However i still get the mentioned interruptions as i work on pretty big
projects, but its mostly via IM. Working from the coffe shop or even the beach
is not for me though, id just grab my girlfriend for a short trip and catch up
on work on the next weekend.

------
notahacker
According to the actual interview, even DHH never came up with a quote as
outrageous as the headline...

------
lifeisstillgood
Been saying this for years.

It chimes with a flow of history I think we are seeing - that _source code
literacy_ is roughly equivalent to read and writing literacy, and we have
already seen Gutenberg invent the printing press (Www).
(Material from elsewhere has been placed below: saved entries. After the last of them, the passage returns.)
-- ==== Sys2Proof/Machine/System.lean ====
section
/-! DEFINITION. SYSCALL, BREAK and UNIMPL (46_system R380, R384, R385). -/

namespace Sys2Proof.Machine

/-- SYSCALL, R380: the code in the word has no effect. -/
def execSyscall (_code : BitVec 20) (s : State) : Result :=
  systemCall s

/-- BREAK, R384: the fault Breakpoint, with no access and no event. -/
def execBrk (_code : BitVec 20) (_s : State) : Result :=
  raise .breakpoint

/-- UNIMPL, R385: the fault UnsupportedInstruction with the raw word. -/
def execUnimpl (raw : Word) : Result := raise (.unsupportedInstruction raw)


end Sys2Proof.Machine
end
Now we are seeing what Europe saw from 1451-1590 - what happens when you go
from 2% literacy rates to 20%+. Just imagine the advantages a company in 1500
enjoyed if its top staff were literate, and engaged with all the other
literate employees in the industry. How many competitive advantages could it
take to make up for that single one?

We are lucky members of that 2 % and should not see it as a permanent elite -
but we should also recognise the changes coming. I think DHH hits it right

------
danpalmer
I'm still a student, and I know that I don't yet have the personal discipline
to work from home. I know that I'll find it difficult to have a routine, so I
will work at odd times, and I know that because of this, all the time I'm not
working I'll feel like I should.

I need to do the 9-5 thing for a few years. Once I've done that, I want a
flat/house where I can designate one room as my 'work' office, in which I will
only do work, and all work will be done in it. Anything that is not work
related I'll have to do outside that room. I think if I have this separation
I'll be able to focus on work, and on personal things much better.

------
michaelfeathers
When Marissa Mayer made her announcement about the work at home policy at
Yahoo the reaction was easy to predict. Many people would say that she was
wrong. What I didn't expect was to see so few people make the case that the
answer is: _it depends._

There is no one-size-fits-all work practice. The fact that nearly every writer
about this fails to acknowledge context is severely troubling.

------
tfaruq
Oh my god. People always look at work from home as they are a good fit for
work-from-home-culture. The important issue to discuss is how we hire people
that fit to work-from-home-culture? I think 37signals should share more how
they hire the people that fit this culture.

------
bambax
> _Managers vastly overestimate it’s efficiency_

and then

> _It’s primary role these days..._

Are there no copy editors at Forbes?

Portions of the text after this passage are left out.